Last week I found myself trying to increase my awareness and identify my sense-of-self in my everyday activities. Even now I am aware of my mind thinking about what I’m going to do after I write this post instead of embracing the stillness of Now. By doing this, I’ve been able to see how often I move away from my suffering as opposed to towards it, and I’ve been amazed how often my mind tries to uncover or create a problem in my heightened awareness where this is none.
Rodney Smith’s book has continued to keep me on track and question my conditioning. I think most importantly he has provided me with reference points where I am able to identify where I am on my path and what I need to do to further my progress.

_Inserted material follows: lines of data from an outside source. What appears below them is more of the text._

/-- Settles O35: CMD reads 0, and a write to it runs the decoded command. -/
theorem cmdRunsTheWord : Obligations.CmdRunsTheWord :=
  ⟨regRead_cmd, fun w s i hw => (regWrite_command w s).trans (runCommand_ok w s i hw)⟩

/-- Settles O45: reset fills every register but MOD with 0. -/
theorem resetValues : Obligations.ResetValues :=
  ⟨rfl, rfl, rfl, Vector.get_replicate 9 0, Vector.get_replicate 3 0, Vector.get_replicate 9 0,
    regRead_cmd State.reset⟩

end Sys2Proof.Machine
end

section
/-!
PROOFS. The statements about the host register port (spec/20_memory.md): what a read shows of each index
(R52), what a write does to it (R53, R55, R56), and what an edge does to the request the host holds (R50,
R51, V2). A transaction that completes is `transact` in every case (`Completes.step_eq`).
-/

namespace Sys2Proof.Machine

/-! ## What a read shows of each index (R52) -/

/-- What STATUS shows of a word is its low five bits (R29). -/
theorem statusVisible_toNat (w : Word) : (statusVisible w).toNat = w.toNat % 32 := by
  have hlt : w.toNat % 32 < 4294967296 := by omega
  simp [statusVisible, BitVec.extractLsb'_toNat, Nat.mod_eq_of_lt hlt]

/-- A read of STATUS (R52). -/
theorem regRead_status (idx : WordIndex) (s : State) (h : idx.toNat = 1) :
    regRead idx s = statusVisible s.status := by
  simp [regRead, h]

/-- A read of MOD (R52). -/
theorem regRead_mod (idx : WordIndex) (s : State) (h : idx.toNat = 2) :
    regRead idx s = modVisible s.mod := by
  simp [regRead, h]

/-- A read of a reserved index (R56). -/
theorem regRead_reserved (idx : WordIndex) (s : State) (h : 25 ≤ idx.toNat) :
    regRead idx s = 0x00000000 := by
  simp only [regRead]
  rw [if_neg (by omega), if_neg (by omega), if_neg (by omega), if_neg (by omega),
    dif_neg (by omega), dif_neg (by omega), dif_neg (by omega)]

/-! ## What a plain write does to each index (R53) -/

/-- MOD stores the lower half of the word written (R32). -/
theorem modVisible_eq_ofNat (w : Word) : modVisible w = BitVec.ofNat 32 (w.toNat % 65536) := by
  rw [← modVisible_toNat, BitVec.ofNat_toNat, BitVec.setWidth_eq]

section PlainWrites

variable {idx : WordIndex} (w : Word) (s : State)

/-- A plain write to MOD (R32). -/
theorem storeRegister_mod (h : idx.toNat = 2) :
    storeRegister idx w s = { s with mod := modVisible w } := by
  simp [storeRegister, h]

/-- A plain write to SA (R24). -/
theorem storeRegister_sa (h : idx.toNat = 3) : storeRegister idx w s = { s with sa := w } := by
  simp [storeRegister, h]

/-- A plain write to an A register (R22). -/
theorem storeRegister_a (k : Fin 9) (h : idx.toNat = 4 + k.val) :
    storeRegister idx w s = { s with a := s.a.set k.val w } := by
  obtain ⟨hi, -⟩ | ⟨hi, -⟩ | ⟨j, hi, hj⟩ | ⟨j, hi, -⟩ | ⟨hi, -⟩ := storeRegister_cases idx w s
  case inr.inr.inl =>
    obtain rfl : j = k := Fin.ext (by omega)
    exact hj
  all_goals omega

/-- A plain write to a V register (R23). -/
theorem storeRegister_v (k : Fin 3) (h : idx.toNat = 13 + k.val) :
    storeRegister idx w s = { s with v := s.v.set k.val w } := by
  obtain ⟨hi, -⟩ | ⟨hi, -⟩ | ⟨j, hi, -⟩ | ⟨j, hi, hj⟩ | ⟨hi, -⟩ := storeRegister_cases idx w s
  case inr.inr.inr.inl =>
    obtain rfl : j = k := Fin.ext (by omega)
    exact hj
  all_goals omega

/-- A plain write to STATUS, to an R register or to a reserved index is ignored (R55, R56). -/
theorem storeRegister_ignored (h : idx.toNat = 1 ∨ 16 ≤ idx.toNat) : storeRegister idx w s = s := by
  obtain ⟨hi, -⟩ | ⟨hi, -⟩ | ⟨j, hi, -⟩ | ⟨j, hi, -⟩ | ⟨-, hs⟩ := storeRegister_cases idx w s
  case inr.inr.inr.inr => exact hs
  all_goals omega

end PlainWrites

/-! ## What the outputs show (R50) -/

/-- A cycle carries a request exactly when `req` = 1 (R50). -/
theorem request_eq_none_iff (p : PortIn) : p.request = none ↔ p.req = false := by
  cases hreq : p.req <;> simp [PortIn.request, hreq]

/-- The request of a cycle with `req` = 1 and `we` = 0 is a read (R50). -/
theorem request_read {p : PortIn} (hreq : p.req = true) (hwe : p.we = false) :
    p.request = some (.read p.addr) := by
  simp [PortIn.request, hreq, hwe]

/-- The request of a cycle with `req` = 1 and `we` = 1 is a write (R50). -/
theorem request_write {p : PortIn} (hreq : p.req = true) (hwe : p.we = true) :
    p.request = some (.write p.addr p.wdata) := by
  simp [PortIn.request, hreq, hwe]

/-- A request that the block is done with is acknowledged; `rdata` shows the word of a read (R50, R52). -/
theorem portOut_acknowledged {p : PortIn} (s : State) (hrst : p.rst = false) (hreq : p.req = true) :
    portOut p true s =
      { ack := true, rdata := if p.we then none else some (regRead p.addr s) } := by
  cases hwe : p.we <;> simp [portOut, hrst, hreq, hwe]

/-- Before the block is done, and without a request, the outputs show nothing (R50, R51). -/
theorem portOut_unacknowledged {p : PortIn} {done : Bool} (s : State)
    (h : done = false ∨ p.req = false) : portOut p done s = { ack := false, rdata := none } := by
  obtain h | h := h <;> simp [portOut, h]

/-! ## Transactions that complete (R52, R53, R55, R56) -/

/-- The step at which a transaction completes is the transaction, with the action off the script and the
request released (R51). -/
theorem Completes.step_eq {s : State} {t : Transaction} {rest : List HostAction}
    (h : Completes s t rest) : step s = transact t { s with script := rest, held := none } := by
  obtain ⟨p, hd, hrst, hreq, hheld⟩ := h
  exact step_transact hd hrst hreq hheld

/-- The step at which a write to another index than CMD completes is a plain write (R53). -/
theorem Completes.step_store {s : State} {idx : WordIndex} {w : Word} {rest : List HostAction}
    (h : Completes s (.write idx w) rest) (hi : idx.toNat ≠ 0) :
    step s = .next (storeRegister idx w { s with script := rest, held := none }) :=
  h.step_eq.trans (regWrite_store idx w _ hi)

/-- Settles O30: the word that the log gains is `regRead`'s, which has an equation for each index. -/
theorem readsReturnTheTable : Obligations.ReadsReturnTheTable := by
  intro s idx rest h
  refine ⟨regRead idx s, h.step_eq, fun hi => ?_, fun hi => ?_, fun hi => ?_, regRead_sa idx s,
    regRead_a idx s, regRead_v idx s, regRead_r idx s, regRead_reserved idx s⟩
  · obtain rfl : idx = 0 := BitVec.eq_of_toNat_eq hi
    exact regRead_cmd s
  · rw [regRead_status idx s hi, statusVisible_toNat]
  · rw [regRead_mod idx s hi, modVisible_toNat]

/-- Settles O31: a write to CMD runs its word, any other is a plain write, which has an equation for
each index. -/
theorem writesHaveTheTablesEffect : Obligations.WritesHaveTheTablesEffect := by
  intro s idx w rest h u
  have hstore : ∀ t, idx.toNat ≠ 0 → storeRegister idx w u = t → step s = .next t :=
    fun t hi ht => ht ▸ h.step_store hi
  refine ⟨fun hi => ?_, fun hi => hstore _ (by omega) (storeRegister_ignored w u (.inl hi)),
    fun hi => hstore _ (by omega) ?_, fun hi => hstore _ (by omega) (storeRegister_sa w u hi),
    fun k hi => hstore _ (by omega) (storeRegister_a w u k hi),
    fun k hi => hstore _ (by omega) (storeRegister_v w u k hi),
    fun hi => hstore _ (by omega) (storeRegister_ignored w u (.inr hi))⟩
  · obtain rfl : idx = 0 := BitVec.eq_of_toNat_eq hi
    exact h.step_eq.trans (regWrite_command w u)
  · rw [storeRegister_mod w u hi, modVisible_eq_ofNat]

/-- Settles O32: the write completes as a plain write that is ignored, its request is acknowledged, and
`regRead` gives 0 from index 25 on. -/
theorem readOnlyAndReservedIndices : Obligations.ReadOnlyAndReservedIndices := by
  refine ⟨fun s p w idx rest hd hrst hreq hheld hi => ⟨?_, ?_⟩, fun s idx => regRead_reserved idx s⟩
  · have hdone : Completes s (.write idx w) rest := ⟨p, hd, hrst, hreq, hheld⟩
    rw [hdone.step_store (by omega), storeRegister_ignored w _ hi]
  · have hp : p.req = true := by
      rw [← Bool.not_eq_false, ← request_eq_none_iff, hreq]
      exact Option.some_ne_none _
    rw [portOut_acknowledged s hrst hp]

/-- No write to an index touches the host's read log (R53). -/
theorem regWrite_readLog {idx : WordIndex} {w : Word} {s t : State}
    (h : regWrite idx w s = .next t) : t.readLog = s.readLog := by
  obtain ⟨-, i, -, hend⟩ | ⟨-, rfl⟩ | ⟨-, rfl⟩ := regWrite_next_cases h
  · rw [hend.frame]
  · exact raise_readLog _ s
  · obtain ⟨-, h⟩ | ⟨-, h⟩ | ⟨_, -, h⟩ | ⟨_, -, h⟩ | ⟨-, h⟩ := storeRegister_cases idx w s <;> rw [h]

/-- Settles O39: the log gains the word of a read, which `rdata` shows, and nothing from a write. -/
theorem readDataMatchesTheLog : Obligations.ReadDataMatchesTheLog := by
  intro s p rest hd hrst hreq hheld
  rw [portOut_acknowledged s hrst hreq]
  refine ⟨rfl, fun hwe => by simp [hwe], fun hwe => by simp [hwe], ?_⟩
  cases hwe : p.we with
  | false =>
    rw [request_read hreq hwe] at hheld
    exact ⟨_, step_transact hd hrst (request_read hreq hwe) hheld, rfl⟩
  | true =>
    rw [request_write hreq hwe] at hheld
    have hstep := step_transact hd hrst (request_write hreq hwe) hheld
    obtain ⟨t, ht⟩ := transact_answers (.write p.addr p.wdata) { s with script := rest, held := none }
    exact ⟨t, hstep.trans ht, (regWrite_readLog ht).trans (List.append_nil _).symm⟩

One of the more interesting things that he has mentioned is how our minds are constantly creating mental alternatives to our reality and seeking solutions to problems that are non-existent. It is the smaller conflicts of agitation, worry, restlessness, etc. that cause us the most suffering because of how they build up over time. As a result of these conflicts, the mind desires to manipulate a person’s reality because of perceived discomfort. For example, a person is agitated because a room is too cold, so she desires to change the temperature. In this particular scenario the person has perceived that the cool temperature is a negative thing and as a result has grown a negative attachment. Thus, as a result of this attachment, the person has developed agitation, a form of suffering. If the person were to examine the feeling of the cool temperature without any positive or negative attachment thereby letting go of her agitation, she would find that she would have no desire to manipulate her reality to suit her.
I think the biggest lesson I have learned (this week) from Smith is to question everything. The very essence of the Dharma is to hold a questioning attitude toward everything and rest on the certainty of nothing. Even in determining one’s practice, you have to question what you are doing and for what purpose. Smith mentions that even then there are only certain questions that come out of wise view. Those questions that start with “what” and “who” are much better than “why” or “how”. My take on it is that asking the question of “why” assumes that the subject of the question, which we have perceived through our unwise view, actually is. Thus, “what” is more appropriate because you are re-examining your perception of the subject and thus are able to reexamine your attachment to it.
The lesson that has me thinking the most this week is Smith’s words on sincerity and intention. He describes people as having 2 intentions in their practice-one that comes from the heart (primary intention) and one that comes from the mind (secondary). The primary intention, as Smith defines it, is always peace. The secondary is your mundane desires, conditioning, and suffering. Ultimately, you have to come to the realization that your primary intention is more important and forego the desires of the secondary. This is not always easy and frankly, this is what determines how serious you are about your practice. Of course, this has me thinking about whether I am able to do what is necessary and if my true intention toward enlightenment is strong enough. Have I ultimately experienced enough suffering from my secondary desires to know the value of peace?